Ersin Bilge: 1963’te Erzincan’ın Çayırlı ilçesi, Yukarıkartallı köyünde, beş çocuklu ailenin ikinci çocuğu olarak doğdum. İlkokulu Yukarıkartallı köyünde, ortaokulu Mercan ve Erzincan’da, lise öğrenimini Erzincan ve Çayırlı’nın liselerinde tamamladım. Anadolu Üniversitesi İşletme Fakültesinde okudum. Özel sektörde çeşitli işlerde çalıştım. Bir dönem Maliye Bakanlığında kamu görevlisi olarak görev yaptım. Memuriyet döneminde evlendim. Eşim Almanya’da yaşıyordu. Aile bütünlüğünü sağlamak amacıyla istifa ederek Almanya’ya yerleştim. Yaşam ve ekmek mücadelesine orada devam ettim. İşçi olarak pek çok fabrikada çalıştım.

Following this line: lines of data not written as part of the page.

-- ==== Sys2Proof/Machine/Thermal.lean ====
section
/-! DEFINITION. Machine/Thermal.lean: temperature inputs and their judgement (R403 to R406), throttle steps (R407, R408), the
critical sequence (R409) and analogue inputs (R410). Temperatures are in 1/16 °C. -/

namespace Sys2Proof.Machine

/-- Thermal management changed. -/
def State.setTherm (s : State) (f : Therm → Therm) : State := { s with therm := f s.therm }

/-- R403: an input's state: 0 OK, 1 SUSPECT, 2 FAILED, 3 ABSENT. -/
def sensorState (s : State) (i : Nat) : Nat := s.get (F.THM_SENSOR_STATE i)

/-- R405, R414: the neighbours of an input. -/
def nbrInputs (s : State) (i : Nat) : List Nat :=
  [s.get (F.THM_NBR_NBR0 i), s.get (F.THM_NBR_NBR1 i), s.get (F.THM_NBR_NBR2 i), s.get (F.THM_NBR_NBR3 i)].filter (fun n => decide (n < 80))

/-- A rising list with a number inserted. -/
def insertInt : List Int → Int → List Int
  | [], x => [x]
  | y :: ys, x => if x ≤ y then x :: y :: ys else y :: insertInt ys x

/-- R405: the median of some readings; of an even number the mean of the two middle ones, rounded toward minus infinity. -/
def medianOf (l : List Int) : Int :=
  let r := l.foldl insertInt []
  let n := r.length
  if n % 2 = 1 then r.getD (n / 2) 0 else Int.fdiv (r.getD (n / 2 - 1) 0 + r.getD (n / 2) 0) 2

/-- R405: the raw readings of an input's usable neighbours, by the states before the sample; `dead` are the inputs whose sample
was not completed, which have no reading of this instant. -/
def usable (before s : State) (dead : List Nat) (i : Nat) : List Int :=
  ((nbrInputs before i).filter (fun n => decide (sensorState before n ≠ 1) && decide (sensorState before n ≠ 2) &&
    decide (sensorState s n ≠ 3) && !dead.contains n)).map (fun n => s.getInt (F.THM_RAW_TEMP n))

/-- R404, R405: an input fails. -/
def sensorFail (s : State) (i : Nat) : State :=
  if sensorState s i = 2 then s
  else raise ((s.set (F.THM_SENSOR_STATE i) 2).bump (F.THM_COUNT_COUNT 4))
    { page := 0x160, cls := 0x10, code := 4, sev := 0, unit := i }

/-- R410: an analogue input's temperature. -/
def ainTemp (s : State) (a code : Nat) : Int :=
  ((code % 4096 * s.get (F.THM_AIN_CFG_SCALE a) / 2 ^ 16 : Nat) : Int) + s.getInt (F.THM_AIN_CFG_OFFSET a)

/-- R403, R404, R410: a reading arrives: out of range or not completed, the input fails; an analogue input without SCALE is absent.
`v` is a temperature, for an analogue input its code. -/
def takeReading (s : State) (i : Nat) (v : Option Int) : State :=
  if 72 ≤ i ∧ s.get (F.THM_AIN_CFG_SCALE (i - 72)) = 0 then (if sensorState s i = 2 then s else s.set (F.THM_SENSOR_STATE i) 3)
  else match v with
    | none => sensorFail s i
    | some x =>
      let t := if 72 ≤ i then ainTemp s (i - 72) x.toNat else x
      let u := s.setInt (F.THM_RAW_TEMP i) t
      if t < -880 ∨ 2400 < t then sensorFail u i
      else if sensorState u i = 3 then u.set (F.THM_SENSOR_STATE i) 0 else u

/-- R405: a SUSPECT input's return, or an input's way to SUSPECT. -/
def checkedSensor (s : State) (i : Nat) (d : Nat) : State :=
  if d ≤ 128 then
    let t := s.setTherm (fun h => { h with far := mapDel h.far i })
    if sensorState t i = 1 then
      let n := if d ≤ 64 then mapVal t.therm.near i + 1 else 0
      if 1024 ≤ n then (t.set (F.THM_SENSOR_STATE i) 0).setTherm (fun h => { h with near := mapDel h.near i })
      else t.setTherm (fun h => { h with near := mapPut h.near i n })
    else t
  else
    let n := mapVal s.therm.far i + 1
    let t := s.setTherm (fun h => { h with far := mapPut h.far i n, near := mapDel h.near i })
    if n = 16 ∧ sensorState t i = 0 then
      raise (raiseIrq ((t.set (F.THM_SENSOR_STATE i) 1).bump (F.THM_COUNT_COUNT 3)) 0x160 3)
        { page := 0x160, cls := 0x10, code := 3, sev := 0, unit := i }
    else t

/-- R405: an input judged: its judged value, its state. -/
def judgeSensor (before s : State) (dead : List Nat) (i : Nat) : State :=
  if 2 ≤ sensorState s i then s
  else
    let raw := s.getInt (F.THM_RAW_TEMP i)
    let us := usable before s dead i
    if us.length < 2 then
      let t := (s.set (F.THM_SENSOR_UNCHECKED i) 1).setTherm (fun h => { h with far := mapDel h.far i })
      if sensorState t i = 1 then sensorFail t i else t.setInt (F.THM_SENSOR_TEMP i) raw
    else
      let m := medianOf us
      let d := (raw - m).natAbs
      checkedSensor ((s.set (F.THM_SENSOR_UNCHECKED i) 0).setInt (F.THM_SENSOR_TEMP i) (if d ≤ 128 then raw else m)) i d

/-- R404: the thresholds that apply to an input. -/
def thresholds (s : State) (i : Nat) : List Int :=
  if i < 48 then [1520, 1600, 1760] ++ (if i = 40 then [0, 1440, -320, 1600] else [])
  else if 72 ≤ i then [s.getInt (F.THM_AIN_CFG_WARN (i - 72)), s.getInt (F.THM_AIN_CFG_CRIT (i - 72))] else []

/-- R404: an input within 5 °C of a threshold is sampled at 16 kHz. -/
def followFast (s : State) (i : Nat) : State :=
  s.set (F.THM_SENSOR_FAST i) (b2n ((thresholds s i).any (fun t => decide ((s.getInt (F.THM_SENSOR_TEMP i) - t).natAbs ≤ 80))))

/-! ### Derived temperatures (R406) -/

/-- R403: the inputs of a die. -/
def dieInputs (d : Nat) : List Nat :=
  if d = 2 then (List.range 8).map (fun i => 40 + i) else (List.range 20).map (fun i => 20 * d + i)

/-- R406: the highest judged value of a die's inputs, if any has one. -/
def dieTemp (s : State) (d : Nat) : Option Int :=
  ((dieInputs d).filter (fun i => decide (sensorState s i ≤ 1))).foldl (fun b i =>
    let t := s.getInt (F.THM_SENSOR_TEMP i)
    match b with
    | none => some t
    | some x => some (if x < t then t else x)) none

/-- R406: a die with fewer than 4 inputs that have not failed. -/
def dieBlind (s : State) (d : Nat) : Bool := decide (((dieInputs d).filter (fun i => !decide (sensorState s i = 2))).length < 4)

/-- R406: die temperatures and T_hot shown. -/
def showTemps (s : State) : State :=
  let t := (List.range 3).foldl (fun u d => match dieTemp u d with | some x => u.setInt (F.THM_DIE_TEMP_TEMP d) x | none => u) s
  let hots := (List.range 3).filterMap (dieTemp t)
  match hots with
  | [] => t
  | h :: hs => t.setInt F.THM_STATE_T_HOT (hs.foldl (fun a x => if a < x then x else a) h)

/-- R377: writing and charging follow the loft's temperature; a replay held for it runs. -/
def followLoftTemp (s : State) : State :=
  let t := if sensorState s 40 ≤ 1 then some (s.getInt (F.THM_SENSOR_TEMP 40)) else none
  let ok := match t with | some x => decide (0 ≤ x) && decide (x ≤ 1440) | none => false
  let a := (s.set F.LFT_STATUS_TEMP_OK (b2n ok)).setLoft (fun l => { l with temp := t })
  let b := a.set F.LFT_STATUS_CHARGING (b2n (chargerRuns a))
  if ok then
    match b.loft.journal with
    | some (x, bs) => journalReplay b x bs
    | none => b
  else b

/-! ### Throttle steps -/

/-- R407, R408: the throttle level: the step, one more for the lane clock of 1.2 GHz. -/
def throttleLevel (s : State) : Nat := s.get F.THM_STATE_STEP + (if s.get F.THM_STATE_LANE_CLOCK = 2 then 1 else 0)

/-- R407: the level takes effect: STEP, the lane clock of every active stall, the view budget. -/
def setLevel (s : State) (l : Nat) : State :=
  let clk := l - 2
  let a := s.setAll [(F.THM_STATE_STEP, Nat.min l 3), (F.THM_STATE_LANE_CLOCK, clk)]
  let b := (List.range 12).foldl (fun t k => if t.get (F.STL_STATE_STATE k) = 0 then t.set (F.STL_STATE_LANE_CLOCK k) clk else t) a
  evaluateBudget (b.setTherm (fun h => { h with changed := s.now }))

/-- R408: a step up or down: counted, STEP_CHANGED. -/
def moveLevel (s : State) (l : Nat) : State :=
  let up := throttleLevel s < l
  raiseIrq (raise ((setLevel s l).bump (F.THM_COUNT_COUNT (if up then 1 else 2)))
    { page := 0x160, cls := 0x10, code := 2, sev := 0, unit := 40 }) 0x160 1

/-- R407: the warn level. -/
def followWarn (s : State) (hot : Int) : State :=
  if !s.on F.THM_STATE_WARN && decide (1520 ≤ hot) then
    raise (raiseIrq ((s.set F.THM_STATE_WARN 1).bump (F.THM_COUNT_COUNT 0)) 0x160 0)
      { page := 0x160, cls := 0x10, code := 1, sev := 0, unit := 40 }
  else if s.on F.THM_STATE_WARN && decide (hot < 1488) then s.set F.THM_STATE_WARN 0 else s

/-- R408: steps follow T_hot. -/
def followSteps (s : State) (hot : Int) : State :=
  let l := throttleLevel s
  let a := s.setTherm (fun h => { h with cool := if hot < 1520 then some (h.cool.getD s.now) else none })
  if 1600 ≤ hot then
    (if l = 0 then moveLevel a 1
     else if l < 4 ∧ 500000000 + s.therm.changed ≤ s.now then moveLevel a (l + 1) else a)
  else match a.therm.cool with
    | some c => if 1 ≤ l ∧ 2000000000 + Nat.max c a.therm.changed ≤ s.now then moveLevel a (l - 1) else a
    | none => a

/-- R406: a blind die counts as T_hot at the throttle threshold with step 3 in force; an error is logged when it begins. -/
def followThrottle (s : State) : State :=
  let hot := s.getInt F.THM_STATE_T_HOT
  let blind := (List.range 3).filter (dieBlind s)
  let t := (blind.filter (fun d => !s.therm.blind.contains d)).foldl (fun u d => raise u
    { page := 0x160, cls := 0x10, code := 4, sev := 2, unit := 20 * d }) (s.setTherm (fun h => { h with blind := blind }))
  if !blind.isEmpty then
    let h := if hot < 1600 then 1600 else hot
    if throttleLevel t < 3 then moveLevel (followWarn t h) 3 else followSteps (followWarn t h) h
  else followSteps (followWarn t hot) hot

/-! ### Critical shutdown -/

/-- R409, R477: the critical sequence starts: its entry is placed in the shadow block, and the power-off sequence runs; in a panel
already dark its later steps follow at once. -/
def critical (s : State) (input : Nat) : State :=
  if s.power.critical then s
  else
    let x : Err := { page := 0x160, cls := 0x10, code := 5, sev := 2, unit := input }
    let a := (raiseIrq (s.set F.THM_STATE_CRITICAL 1) 0x160 2).setPower (fun p => { p with critical := true })
    let b := (raise a x).setErr (fun r => { r with toLoft := r.toLoft ++ [x.entry 0 a.now false] })
    if b.pnl.step = 30 then criticalHold b
    else if 20 ≤ b.pnl.step then b.setPower (fun p => { p with off := .critical })
    else beginPowerOff b .critical

/-- R409: the fourth consecutive critical sample starts the sequence; a sample of the die inputs, of the analogue inputs, or of
both. -/
def followCritical (s : State) (dies ains : Bool) : State :=
  let die := (List.range 48).find? (fun i => decide (sensorState s i ≤ 1) && decide (1760 ≤ s.getInt (F.THM_SENSOR_TEMP i)))
  let ain := (List.range 8).find? (fun a => s.on (F.THM_AIN_CFG_CRIT_EN a) && decide (sensorState s (72 + a) ≤ 1) &&
    decide (s.getInt (F.THM_AIN_CFG_CRIT a) ≤ s.getInt (F.THM_SENSOR_TEMP (72 + a))))
  let t := s.setTherm (fun h => { h with dieCrit := if !dies then h.dieCrit else if die.isSome then h.dieCrit + 1 else 0,
                                         ainCrit := if !ains then h.ainCrit else if ain.isSome then h.ainCrit + 1 else 0 })
  if 4 ≤ t.therm.dieCrit then critical t (die.getD 0)
  else if 4 ≤ t.therm.ainCrit then critical t (72 + ain.getD 0) else t

/-- R410: an analogue input that reaches WARN sets AIN_WARN. -/
def followAin (s : State) : State :=
  let high := (List.range 8).filter (fun a => decide (sensorState s (72 + a) ≤ 1) &&
    decide (s.getInt (F.THM_AIN_CFG_WARN a) ≤ s.getInt (F.THM_SENSOR_TEMP (72 + a))))
  let new := high.any (fun a => !s.therm.ainWarn.contains a)
  let t := s.setTherm (fun h => { h with ainWarn := high })
  if new then raiseIrq t 0x160 4 else t

/-! ### Samples -/

/-- R405: some inputs are read at one instant and judged by the states before it. -/
def sampleInputs (s : State) (readings : List (Nat × Option Int)) : State :=
  let mine := readings.filter (fun r => decide (r.1 < 80))
  let t := mine.foldl (fun u r => takeReading u r.1 r.2) s
  let dead := (mine.filter (fun r => r.2.isNone)).map Prod.fst
  (mine.map Prod.fst).foldl (fun u i => followFast (judgeSensor s u dead i) i) t

/-- R406: the panel temperature, its band (R259) and the brightness limit (R262) follow the panel inputs. -/
def followPanelTemp (s : State) : State :=
  let t := followBrightness (evaluateTband s)
  match panelSensors t with
  | [] => t
  | l => t.setInt F.THM_PANEL_TEMP_TEMP (Int.fdiv (l.foldl (fun a b => a + b) 0) (l.length : Int))

/-- R404 to R410: a sample of the die and analogue inputs. -/
def sensorSample (s : State) (readings : List (Nat × Option Int)) : State :=
  let mine := readings.filter (fun r => decide (r.1 < 48) || decide (72 ≤ r.1))
  followCritical (followAin (followThrottle (followLoftTemp (showTemps (sampleInputs s mine)))))
    (mine.any (fun r => decide (r.1 < 48))) (mine.any (fun r => decide (72 ≤ r.1)))

def execSensorSample (readings : List (Nat × Option Int)) (s : State) : Host.Outcome State Fault Refusal :=
  live s (sensorSample s readings)

/-- R249, R259, R403: a SENSOR packet: a panel input's reading. -/
def panelSensor (s : State) (b sensor : Nat) (temp : Int) : State :=
  if s.get (F.PNL_PORT_STATE_SENSORS b) ≤ sensor ∨ 2 ≤ sensor then s
  else
    let i := 48 + 2 * b + sensor
    let t := sampleInputs s [(i, some temp)]
    followPanelTemp ((t.set (F.PNL_SENSOR_VALID b sensor) (b2n (decide (sensorState t i ≤ 1)))).setInt (F.PNL_SENSOR_TEMP b sensor) temp)

def execPanelSensor (port sensor : Nat) (temp : Int) (s : State) : Host.Outcome State Fault Refusal :=
  live s (panelSensor s (port % 12) sensor temp)

end Sys2Proof.Machine
end

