-- ==== Sys2Proof/Machine/PowerCmds.lean ====
section
/-! DEFINITION. Machine/PowerCmds.lean: resets as they are asked for (R471, R477, R478), the PCI Express link (R308, R473), start-up
(R420 to R422, R459, R474), the power-fail warning (R466), the rails (R465, R492) and the PLLs (R470). -/

namespace Sys2Proof.Machine

/-! ### Resets -/

/-- R381: a commit that runs when the supplies fall. -/
def commitFate (s : State) (fate : CommitFate) : State :=
  match s.loft.commit, fate with
  | some _, .beforePoint => s.setLoft (fun l => { l with commit := none, torn := true })
  | some c, .afterPoint => s.setLoft (fun l => { l with commit := none, journal := some c })
  | _, _ => s

/-- R488: TEST_EN is sampled at the end of a power-on reset. -/
def execPowerOnReset (testEn : Bool) (fate : CommitFate) (s : State) : Host.Outcome State Fault Refusal :=
  .next ((resetState (commitFate s fate) .powerOn).setPower (fun p => { p with test := testEn }))

/-- R457, R471: a reset asked for: at once before panel bring-up, in the dark, in a hold or with the clocks stopped; else once
the panel is dark; a muck-out that runs ends first. -/
def requestReset (s : State) (c : Cause) : State :=
  if s.power.stopped || s.power.held then resetState s c
  else if s.get F.BST_STATE_STATE = 1 then muckAborted s c
  else if 2 ≤ s.get F.BST_STATE_STATE ∧ s.get F.BST_STATE_STATE ≤ 5 then
    s.setPower (fun p => { p with waiting := some (p.waiting.getD c), muckWhy := if p.muckWhy = 0 then 3 else p.muckWhy })
  else if s.pnl.step = 30 ∨ (s.pnl.step = 0 ∧ ¬ s.get F.PNL_SEQ_STATE_STATE = 2) then resetState s c
  else beginPowerOff (s.setPower (fun p => { p with waiting := some (p.waiting.getD c) })) .reset

/-- PERST# asserted. -/
def execPerstAssert (s : State) : Host.Outcome State Fault Refusal :=
  .next ((requestReset s .perst).setPower (fun p => { p with perst := true }))

/-- R478: what follows a write of GLB.RESET. -/
def resetAfter (w : Written) : State :=
  if w.tookField F.GLB_RESET_DO = some 1 then requestReset w.s .device else w.s

/-- R478: a write of GLB.RESET. -/
def resetWrite (s : State) (m : Master) (data : Nat) : State := resetAfter (writeAccess s m 0x110 4 data)

def execDeviceReset (m : Master) (data : Nat) (s : State) : Host.Outcome State Fault Refusal := live s (resetWrite s m data)

def execLinkReset (s : State) : Host.Outcome State Fault Refusal := live s (linkReset s)

/-- R308: the link is at L0; a head candidate with an active port floods ENUM. -/
def pcieUp (s : State) : State :=
  let t : State := { s with pcie := { s.pcie with linkUp := true } }
  if candidate t && !(upPorts t).isEmpty && !t.yard.enumSent then floodEnum t else t

def execPcieLinkUp (s : State) : Host.Outcome State Fault Refusal := live s (pcieUp s)

/-! ### Start-up: the loft -/

/-- R383: the journal examined before the loft answers any read. -/
def recoverJournal (s : State) : State :=
  if s.loft.torn then journalDiscard s
  else match s.loft.journal with
    | none => s
    | some (a, bs) => if s.on F.LFT_STATUS_TEMP_OK then journalReplay s a bs else s.set F.LFT_STATUS_JOURNAL 3

/-- R377, R474: the loft's temperature as start-up finds it, and the charger started. -/
def startLoft (s : State) (x : Start) : State :=
  let ok := decide (0 ≤ x.loftTemp) && decide (x.loftTemp ≤ 1440)
  (s.set F.LFT_STATUS_TEMP_OK (b2n ok)).setLoft (fun l => { l with temp := some x.loftTemp, charger := true })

Yıllar sonra çocukluk hayallerini gerçekleştirmek için heybesi kitap dolu bir eşeğin sırtında, doğduğu topraklara geri döndüm. Birçok köy, belde gezerek köy çocuklarını sevince boğup, hayallerini gerçekleştirdim. Köy Enstitülerinin aydınlanma yoluna denk düşen hayallerini yaşamının son soluğuna kadar sürdürmeye kararlıydım. Bedenim her ne kadar Almanya’da olsa da gayem Anadolu’da Fakir Baykurtların izinde yürümeye devam etmekti.
Yılmaz Ali: Yazmaya ilk ne zaman başladınız? Sizi yazmaya iten duygu neydi?
Ersin Bilge: Çocukluk yıllarımda, köyümüzün kışla birlikte altı ay karla kapanan patika yollarında çaresizliğin en ağır hâline tanık oldum. Doğum sancısı çeken kadınların, hastaneye ulaşılamadığı için gözümüzün önünde sessizce can vermesi kalbime bir yara gibi işledi. O küçücük bedenimde, keşke büyük bir gücüm olsa da o yolları açsam, anneleri kurtarsam diye yanıp tutuşurdum. Edebiyat aşkım bu hayalin içinden doğdu; uzun uzun yazdım, yıllarca sakladım. O yazıyı kaybettim belki ama yazma serüvenimin kökleri hep o karlı yolların, o dokunulmaz acıların içindedir.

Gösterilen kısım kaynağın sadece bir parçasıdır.